Disclaimer: This is work in progress intended to consolidate information from various sources for learning purposes. For the latest information please consult the documentation (see the links below)!
Last updated: 12-Mar-2025
![]() |
Query Acceleration [2] |
[Microsoft Fabric] Query Acceleration
- {def}
- indexes and caches data landing in OneLake on the fly
- {benefit} allows to
- analyze real-time streams coming directly into Eventhouse and
- combine it with data landing in OneLake either coming from mirrored databases, Warehouses, Lakehouses or Spark [2]
- ⇒ accelerate data landing in OneLake
- ⇐ including existing data and any new updates, and expect similar performance [1]
- eliminates the need to
- manage ingestion pipelines [1]
- maintain duplicate copies of data [1]
- ensures that data remains in sync without additional effort [4]
- the initial process is dependent on the size of the external table [4]
- ⇐ provides significant performance comparable to ingesting data in Eventhouse [1]
- in some cases up to 50x and beyond [2]
- ⇐ supported in Eventhouse over delta tables from OneLake shortcuts, etc. [4]
- when creating a shortcut from an Eventhouse to a OneLake delta table, users can choose if they want to accelerate the shortcut [2]
- accelerating the shortcut means equivalent ingestion into the Eventhouse: indexing, caching, other optimizations that deliver the same level of performance for accelerated shortcuts as native Eventhouse tables [2]

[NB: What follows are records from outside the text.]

-- ==== Sys2Proof/Word.lean ====
section
/-! DEFINITION. The widths of the block: a byte of a port, a 16-bit quantity (a channel value or the CRC accumulator) and
a 32-bit quantity (a sequence id or a counter). Bit 0 is the least significant (00_scope.md R2). -/

namespace Sys2Proof

/-- One byte of a port, an operand of 8 bits. -/
abbrev Byte := BitVec 8

/-- A 16-bit quantity: a channel value, the CRC accumulator (00_scope.md R5: CHANNEL_VALUE_WIDTH, CRC_WIDTH). -/
abbrev Half := BitVec 16

/-- A 32-bit quantity: a sequence id, a counter (00_scope.md R5: SEQ_WIDTH, COUNTER_WIDTH). -/
abbrev Word := BitVec 32

end Sys2Proof
end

- all data management is done by the data writer and in the Eventhouse the accelerated table shortcut [2]
- behave like external tables, with the same limitations and capabilities [4]
- {limitation} materialized view aren't supported [1]
- {limitation} update policies aren't supported [1]
- allows specifying a policy on top of external delta tables that defines the number of days to cache data for high-performance queries [1]
- ⇐ queries run over OneLake shortcuts can be less performant than on data that is ingested directly to Eventhouses [1]
- ⇐ due to network calls to fetch data from storage, the absence of indexes, etc. [1]
- {costs} charged under OneLake Premium cache meter [2]
- ⇐ similar to native Eventhouse tables [2]
- one can control the amount of data to accelerate by configuring number of days to cache [2]
- indexing activity may also count towards CU consumption [2]
- {limitation} the number of columns in the external table can't exceed 900 [1]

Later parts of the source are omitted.